» Available data

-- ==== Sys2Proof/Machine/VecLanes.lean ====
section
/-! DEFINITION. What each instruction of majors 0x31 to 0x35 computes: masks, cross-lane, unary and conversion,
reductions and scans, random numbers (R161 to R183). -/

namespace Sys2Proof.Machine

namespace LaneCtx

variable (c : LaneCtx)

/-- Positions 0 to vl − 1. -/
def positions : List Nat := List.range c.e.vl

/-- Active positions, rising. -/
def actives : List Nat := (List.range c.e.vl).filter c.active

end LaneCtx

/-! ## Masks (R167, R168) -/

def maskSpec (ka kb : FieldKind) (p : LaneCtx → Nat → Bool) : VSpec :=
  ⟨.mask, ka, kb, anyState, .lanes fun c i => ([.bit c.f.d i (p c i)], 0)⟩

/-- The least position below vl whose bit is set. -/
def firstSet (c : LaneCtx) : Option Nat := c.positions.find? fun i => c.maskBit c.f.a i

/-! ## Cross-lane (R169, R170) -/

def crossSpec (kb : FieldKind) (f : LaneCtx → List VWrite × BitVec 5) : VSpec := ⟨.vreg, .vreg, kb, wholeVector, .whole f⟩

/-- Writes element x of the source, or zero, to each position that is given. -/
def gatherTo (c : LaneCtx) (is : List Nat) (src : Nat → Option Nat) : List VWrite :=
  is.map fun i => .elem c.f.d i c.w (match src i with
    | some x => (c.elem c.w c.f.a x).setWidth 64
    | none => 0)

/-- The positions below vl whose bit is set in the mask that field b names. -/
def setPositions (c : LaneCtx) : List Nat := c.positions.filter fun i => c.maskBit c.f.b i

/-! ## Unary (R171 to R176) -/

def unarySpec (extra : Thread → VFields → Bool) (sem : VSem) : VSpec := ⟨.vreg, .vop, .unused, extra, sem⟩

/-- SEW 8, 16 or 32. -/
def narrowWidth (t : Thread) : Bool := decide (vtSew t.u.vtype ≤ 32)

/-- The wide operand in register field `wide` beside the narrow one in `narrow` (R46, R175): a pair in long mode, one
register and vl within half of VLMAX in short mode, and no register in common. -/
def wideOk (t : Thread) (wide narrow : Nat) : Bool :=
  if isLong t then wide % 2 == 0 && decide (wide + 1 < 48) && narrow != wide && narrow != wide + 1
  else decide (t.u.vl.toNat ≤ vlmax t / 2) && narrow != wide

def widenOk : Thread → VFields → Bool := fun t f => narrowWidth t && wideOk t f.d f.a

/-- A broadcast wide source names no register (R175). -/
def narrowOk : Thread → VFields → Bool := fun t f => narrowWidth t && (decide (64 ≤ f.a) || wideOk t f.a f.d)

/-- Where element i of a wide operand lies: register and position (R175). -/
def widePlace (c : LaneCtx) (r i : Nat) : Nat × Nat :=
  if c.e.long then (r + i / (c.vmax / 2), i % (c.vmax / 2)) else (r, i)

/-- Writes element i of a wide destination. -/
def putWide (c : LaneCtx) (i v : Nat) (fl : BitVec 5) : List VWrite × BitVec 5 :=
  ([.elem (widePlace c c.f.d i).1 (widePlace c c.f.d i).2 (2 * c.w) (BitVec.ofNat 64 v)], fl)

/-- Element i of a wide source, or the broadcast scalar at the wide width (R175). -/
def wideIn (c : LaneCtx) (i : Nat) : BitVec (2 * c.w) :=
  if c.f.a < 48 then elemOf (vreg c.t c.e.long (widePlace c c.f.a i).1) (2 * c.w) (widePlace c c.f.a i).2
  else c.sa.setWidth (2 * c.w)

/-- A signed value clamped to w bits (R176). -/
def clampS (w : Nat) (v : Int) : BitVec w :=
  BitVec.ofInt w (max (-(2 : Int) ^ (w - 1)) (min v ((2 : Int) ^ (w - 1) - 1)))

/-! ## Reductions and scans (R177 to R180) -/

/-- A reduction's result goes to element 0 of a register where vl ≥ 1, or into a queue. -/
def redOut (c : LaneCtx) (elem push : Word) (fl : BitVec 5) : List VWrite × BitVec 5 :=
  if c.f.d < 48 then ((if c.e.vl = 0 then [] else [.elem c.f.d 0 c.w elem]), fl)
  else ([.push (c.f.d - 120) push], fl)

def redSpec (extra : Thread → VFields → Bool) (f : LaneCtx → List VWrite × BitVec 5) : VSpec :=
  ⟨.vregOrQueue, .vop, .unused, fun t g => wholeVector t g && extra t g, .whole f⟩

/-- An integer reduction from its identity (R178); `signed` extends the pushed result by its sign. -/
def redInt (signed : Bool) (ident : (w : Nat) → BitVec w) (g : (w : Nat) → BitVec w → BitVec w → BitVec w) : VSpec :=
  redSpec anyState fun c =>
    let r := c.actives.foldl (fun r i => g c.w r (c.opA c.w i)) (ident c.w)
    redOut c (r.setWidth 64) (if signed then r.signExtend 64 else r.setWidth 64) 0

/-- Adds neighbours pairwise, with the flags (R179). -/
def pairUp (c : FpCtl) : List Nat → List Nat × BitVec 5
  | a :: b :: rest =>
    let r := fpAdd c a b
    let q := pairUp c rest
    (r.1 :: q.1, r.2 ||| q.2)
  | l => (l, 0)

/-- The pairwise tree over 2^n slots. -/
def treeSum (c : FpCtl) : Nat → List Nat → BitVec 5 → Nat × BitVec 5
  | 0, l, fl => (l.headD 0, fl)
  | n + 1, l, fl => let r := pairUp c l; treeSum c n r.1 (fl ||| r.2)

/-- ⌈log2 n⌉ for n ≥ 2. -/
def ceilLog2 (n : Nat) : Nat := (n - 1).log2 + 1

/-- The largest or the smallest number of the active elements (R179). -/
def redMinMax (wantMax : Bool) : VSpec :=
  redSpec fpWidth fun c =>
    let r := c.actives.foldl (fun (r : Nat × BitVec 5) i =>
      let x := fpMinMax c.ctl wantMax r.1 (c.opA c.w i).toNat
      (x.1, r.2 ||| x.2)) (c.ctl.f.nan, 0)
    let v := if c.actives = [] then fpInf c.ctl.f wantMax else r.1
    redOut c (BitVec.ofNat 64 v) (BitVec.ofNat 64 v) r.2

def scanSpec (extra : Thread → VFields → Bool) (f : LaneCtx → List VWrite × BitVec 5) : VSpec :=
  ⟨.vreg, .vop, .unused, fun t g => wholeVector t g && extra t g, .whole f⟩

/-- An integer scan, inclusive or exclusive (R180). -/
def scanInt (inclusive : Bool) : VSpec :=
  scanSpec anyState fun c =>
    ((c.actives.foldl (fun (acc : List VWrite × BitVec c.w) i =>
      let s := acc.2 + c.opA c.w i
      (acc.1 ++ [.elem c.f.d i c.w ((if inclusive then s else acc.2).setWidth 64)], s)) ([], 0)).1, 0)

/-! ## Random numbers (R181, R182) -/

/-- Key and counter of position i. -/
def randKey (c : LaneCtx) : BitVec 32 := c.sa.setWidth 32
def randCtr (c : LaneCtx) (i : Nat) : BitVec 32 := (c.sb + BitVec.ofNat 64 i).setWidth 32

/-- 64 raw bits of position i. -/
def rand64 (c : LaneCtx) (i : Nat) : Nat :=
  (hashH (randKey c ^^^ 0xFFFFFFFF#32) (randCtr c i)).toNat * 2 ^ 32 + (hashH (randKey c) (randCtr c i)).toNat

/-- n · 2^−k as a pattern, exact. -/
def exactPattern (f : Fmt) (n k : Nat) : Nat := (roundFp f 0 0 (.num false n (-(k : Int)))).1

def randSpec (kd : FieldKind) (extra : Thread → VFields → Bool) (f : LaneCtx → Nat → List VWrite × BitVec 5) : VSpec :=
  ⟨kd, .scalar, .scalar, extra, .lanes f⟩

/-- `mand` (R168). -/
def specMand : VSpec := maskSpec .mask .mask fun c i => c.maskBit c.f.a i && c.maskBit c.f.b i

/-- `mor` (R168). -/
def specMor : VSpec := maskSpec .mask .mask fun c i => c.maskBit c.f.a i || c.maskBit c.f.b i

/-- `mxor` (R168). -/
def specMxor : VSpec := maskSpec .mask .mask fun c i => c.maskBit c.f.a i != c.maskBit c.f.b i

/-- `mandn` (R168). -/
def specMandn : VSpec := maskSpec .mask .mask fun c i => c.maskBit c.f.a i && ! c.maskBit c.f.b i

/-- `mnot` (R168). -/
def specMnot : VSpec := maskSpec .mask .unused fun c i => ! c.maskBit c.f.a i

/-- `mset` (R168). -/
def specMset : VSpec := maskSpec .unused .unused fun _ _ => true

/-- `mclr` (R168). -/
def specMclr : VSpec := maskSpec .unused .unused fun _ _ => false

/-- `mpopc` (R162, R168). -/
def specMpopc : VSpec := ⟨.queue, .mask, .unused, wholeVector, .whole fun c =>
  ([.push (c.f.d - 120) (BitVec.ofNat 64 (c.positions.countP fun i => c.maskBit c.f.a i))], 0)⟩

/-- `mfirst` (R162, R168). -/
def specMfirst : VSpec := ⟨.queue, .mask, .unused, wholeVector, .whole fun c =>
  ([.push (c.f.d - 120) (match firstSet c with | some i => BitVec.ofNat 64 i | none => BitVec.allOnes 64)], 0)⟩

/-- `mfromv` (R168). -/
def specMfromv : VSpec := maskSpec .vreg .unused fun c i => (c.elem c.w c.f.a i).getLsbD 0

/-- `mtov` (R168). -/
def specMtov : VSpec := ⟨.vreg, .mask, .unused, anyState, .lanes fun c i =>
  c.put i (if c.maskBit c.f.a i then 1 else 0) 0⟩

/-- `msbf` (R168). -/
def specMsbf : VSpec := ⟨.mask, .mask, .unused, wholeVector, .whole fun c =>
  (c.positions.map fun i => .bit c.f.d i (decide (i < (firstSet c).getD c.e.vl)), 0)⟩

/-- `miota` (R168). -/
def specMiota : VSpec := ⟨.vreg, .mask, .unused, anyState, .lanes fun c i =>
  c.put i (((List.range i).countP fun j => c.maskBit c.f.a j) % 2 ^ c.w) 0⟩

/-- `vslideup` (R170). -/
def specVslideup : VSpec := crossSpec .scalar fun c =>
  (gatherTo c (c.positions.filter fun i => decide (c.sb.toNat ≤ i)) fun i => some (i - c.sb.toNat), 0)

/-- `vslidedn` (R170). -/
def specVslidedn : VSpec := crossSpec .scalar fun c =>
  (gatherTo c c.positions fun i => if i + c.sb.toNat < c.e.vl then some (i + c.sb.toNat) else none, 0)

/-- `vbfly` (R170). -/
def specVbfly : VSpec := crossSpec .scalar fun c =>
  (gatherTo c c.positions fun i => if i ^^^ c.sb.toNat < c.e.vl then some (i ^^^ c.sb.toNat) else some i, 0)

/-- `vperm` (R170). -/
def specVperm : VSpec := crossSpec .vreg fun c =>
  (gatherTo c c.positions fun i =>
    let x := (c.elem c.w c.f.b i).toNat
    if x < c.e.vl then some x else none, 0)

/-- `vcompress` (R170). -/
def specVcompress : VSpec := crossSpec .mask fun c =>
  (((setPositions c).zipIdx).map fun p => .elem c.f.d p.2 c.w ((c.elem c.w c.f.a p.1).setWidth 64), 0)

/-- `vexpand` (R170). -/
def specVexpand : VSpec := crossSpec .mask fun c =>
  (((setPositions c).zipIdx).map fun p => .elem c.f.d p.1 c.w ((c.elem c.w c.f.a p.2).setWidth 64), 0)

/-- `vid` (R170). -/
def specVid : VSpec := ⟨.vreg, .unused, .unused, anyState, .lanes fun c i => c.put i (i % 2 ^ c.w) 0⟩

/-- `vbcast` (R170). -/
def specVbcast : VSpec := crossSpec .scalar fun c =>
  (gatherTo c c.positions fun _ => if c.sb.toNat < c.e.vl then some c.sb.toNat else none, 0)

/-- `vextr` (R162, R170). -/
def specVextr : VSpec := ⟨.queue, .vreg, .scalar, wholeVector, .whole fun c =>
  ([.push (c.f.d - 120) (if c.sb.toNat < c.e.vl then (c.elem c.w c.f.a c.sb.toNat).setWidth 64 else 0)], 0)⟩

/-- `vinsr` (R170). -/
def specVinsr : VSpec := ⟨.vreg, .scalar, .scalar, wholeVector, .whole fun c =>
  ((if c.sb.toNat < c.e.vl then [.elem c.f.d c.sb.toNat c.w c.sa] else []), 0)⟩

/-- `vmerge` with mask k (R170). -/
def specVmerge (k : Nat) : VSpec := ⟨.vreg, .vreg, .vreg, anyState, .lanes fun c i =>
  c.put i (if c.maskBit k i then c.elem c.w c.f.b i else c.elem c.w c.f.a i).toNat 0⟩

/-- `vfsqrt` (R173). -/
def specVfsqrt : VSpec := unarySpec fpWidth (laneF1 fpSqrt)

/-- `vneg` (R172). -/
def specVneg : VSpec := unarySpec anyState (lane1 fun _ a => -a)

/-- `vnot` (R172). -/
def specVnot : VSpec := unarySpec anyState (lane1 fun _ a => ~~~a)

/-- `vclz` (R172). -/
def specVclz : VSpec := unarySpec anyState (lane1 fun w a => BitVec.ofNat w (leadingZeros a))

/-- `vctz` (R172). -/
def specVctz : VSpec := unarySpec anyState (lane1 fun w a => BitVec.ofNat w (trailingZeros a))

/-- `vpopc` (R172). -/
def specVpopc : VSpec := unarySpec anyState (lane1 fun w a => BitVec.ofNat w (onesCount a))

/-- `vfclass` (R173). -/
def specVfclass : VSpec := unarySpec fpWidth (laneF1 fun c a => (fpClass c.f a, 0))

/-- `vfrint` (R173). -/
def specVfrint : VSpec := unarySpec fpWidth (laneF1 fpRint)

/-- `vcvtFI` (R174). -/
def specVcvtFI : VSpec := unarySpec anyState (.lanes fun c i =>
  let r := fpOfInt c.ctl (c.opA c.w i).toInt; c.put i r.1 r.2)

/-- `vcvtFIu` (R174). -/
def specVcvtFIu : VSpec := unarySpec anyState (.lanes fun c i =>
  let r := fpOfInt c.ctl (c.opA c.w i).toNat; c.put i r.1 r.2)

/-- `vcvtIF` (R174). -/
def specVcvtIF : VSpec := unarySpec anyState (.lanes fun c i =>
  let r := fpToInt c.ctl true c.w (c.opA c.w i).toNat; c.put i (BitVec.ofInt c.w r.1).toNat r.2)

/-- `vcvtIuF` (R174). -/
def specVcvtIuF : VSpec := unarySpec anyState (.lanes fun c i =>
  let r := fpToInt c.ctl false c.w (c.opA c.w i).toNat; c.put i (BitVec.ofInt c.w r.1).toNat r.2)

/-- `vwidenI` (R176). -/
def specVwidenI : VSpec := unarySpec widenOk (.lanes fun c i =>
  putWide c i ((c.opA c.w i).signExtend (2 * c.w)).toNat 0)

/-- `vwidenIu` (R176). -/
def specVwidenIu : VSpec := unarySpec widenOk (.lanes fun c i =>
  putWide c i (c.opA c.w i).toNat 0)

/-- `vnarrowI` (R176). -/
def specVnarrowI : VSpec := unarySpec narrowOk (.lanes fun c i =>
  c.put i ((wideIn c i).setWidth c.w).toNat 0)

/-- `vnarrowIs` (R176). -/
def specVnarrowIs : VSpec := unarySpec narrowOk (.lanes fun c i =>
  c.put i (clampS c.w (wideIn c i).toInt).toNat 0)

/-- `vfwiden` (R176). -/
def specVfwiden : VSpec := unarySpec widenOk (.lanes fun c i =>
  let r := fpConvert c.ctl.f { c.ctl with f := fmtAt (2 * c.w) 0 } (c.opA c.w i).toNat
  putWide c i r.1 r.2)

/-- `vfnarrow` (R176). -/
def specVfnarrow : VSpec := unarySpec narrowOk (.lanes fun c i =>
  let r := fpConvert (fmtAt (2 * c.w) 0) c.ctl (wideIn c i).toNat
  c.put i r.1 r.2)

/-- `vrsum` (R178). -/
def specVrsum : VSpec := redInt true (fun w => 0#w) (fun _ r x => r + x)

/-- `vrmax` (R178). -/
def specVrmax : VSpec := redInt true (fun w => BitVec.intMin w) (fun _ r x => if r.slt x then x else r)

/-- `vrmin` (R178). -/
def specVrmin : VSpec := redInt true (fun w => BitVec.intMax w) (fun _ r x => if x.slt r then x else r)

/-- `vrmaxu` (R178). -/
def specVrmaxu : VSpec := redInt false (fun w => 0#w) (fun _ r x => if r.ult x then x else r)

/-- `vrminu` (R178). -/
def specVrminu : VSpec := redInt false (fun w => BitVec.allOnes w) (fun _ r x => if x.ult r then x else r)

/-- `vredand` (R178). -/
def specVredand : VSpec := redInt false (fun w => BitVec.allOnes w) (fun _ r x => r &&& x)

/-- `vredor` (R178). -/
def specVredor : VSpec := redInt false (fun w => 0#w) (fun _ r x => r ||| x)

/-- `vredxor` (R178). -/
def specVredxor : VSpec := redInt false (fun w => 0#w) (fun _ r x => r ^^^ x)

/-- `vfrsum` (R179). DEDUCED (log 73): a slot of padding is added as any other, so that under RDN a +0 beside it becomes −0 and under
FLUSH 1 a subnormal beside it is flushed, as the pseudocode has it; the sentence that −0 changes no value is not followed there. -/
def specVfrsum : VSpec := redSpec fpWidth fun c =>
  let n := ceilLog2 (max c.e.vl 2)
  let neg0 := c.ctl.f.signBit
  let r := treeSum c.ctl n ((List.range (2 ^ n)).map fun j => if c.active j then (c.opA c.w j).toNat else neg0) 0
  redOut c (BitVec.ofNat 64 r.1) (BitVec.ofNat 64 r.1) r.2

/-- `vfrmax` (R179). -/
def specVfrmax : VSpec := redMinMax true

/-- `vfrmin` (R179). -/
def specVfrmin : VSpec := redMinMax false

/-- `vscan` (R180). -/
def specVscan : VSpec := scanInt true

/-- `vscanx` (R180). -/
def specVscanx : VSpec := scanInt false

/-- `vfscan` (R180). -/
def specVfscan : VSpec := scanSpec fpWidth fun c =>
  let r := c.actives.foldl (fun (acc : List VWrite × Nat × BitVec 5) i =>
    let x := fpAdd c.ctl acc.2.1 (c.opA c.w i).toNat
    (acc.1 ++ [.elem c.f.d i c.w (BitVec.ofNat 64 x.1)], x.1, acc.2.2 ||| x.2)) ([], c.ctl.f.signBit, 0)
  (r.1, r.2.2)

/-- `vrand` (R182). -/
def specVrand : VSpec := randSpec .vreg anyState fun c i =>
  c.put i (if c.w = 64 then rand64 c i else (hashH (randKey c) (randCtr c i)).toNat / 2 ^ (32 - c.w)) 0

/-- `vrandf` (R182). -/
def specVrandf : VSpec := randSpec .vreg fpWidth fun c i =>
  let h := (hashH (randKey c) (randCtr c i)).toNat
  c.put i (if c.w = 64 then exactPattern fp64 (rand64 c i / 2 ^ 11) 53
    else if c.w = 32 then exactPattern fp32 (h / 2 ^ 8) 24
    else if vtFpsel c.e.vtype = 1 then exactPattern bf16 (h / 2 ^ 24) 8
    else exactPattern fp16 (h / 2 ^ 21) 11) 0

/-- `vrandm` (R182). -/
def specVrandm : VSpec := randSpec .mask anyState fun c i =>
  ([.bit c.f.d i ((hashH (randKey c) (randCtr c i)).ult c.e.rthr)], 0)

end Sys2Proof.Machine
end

» What you need to do
Reproduce exactly the lines from the beginning of the entries above up to and including the line that contains "(R169, R170) -/".

» Task response
-- ==== Sys2Proof/Machine/VecLanes.lean ====
section
/-! DEFINITION. What each instruction of majors 0x31 to 0x35 computes: masks, cross-lane, unary and conversion,
reductions and scans, random numbers (R161 to R183). -/

namespace Sys2Proof.Machine

namespace LaneCtx

variable (c : LaneCtx)

/-- Positions 0 to vl − 1. -/
def positions : List Nat := List.range c.e.vl

/-- Active positions, rising. -/
def actives : List Nat := (List.range c.e.vl).filter c.active

end LaneCtx

/-! ## Masks (R167, R168) -/

def maskSpec (ka kb : FieldKind) (p : LaneCtx → Nat → Bool) : VSpec :=
  ⟨.mask, ka, kb, anyState, .lanes fun c i => ([.bit c.f.d i (p c i)], 0)⟩

/-- The least position below vl whose bit is set. -/
def firstSet (c : LaneCtx) : Option Nat := c.positions.find? fun i => c.maskBit c.f.a i

/-! ## Cross-lane (R169, R170) -/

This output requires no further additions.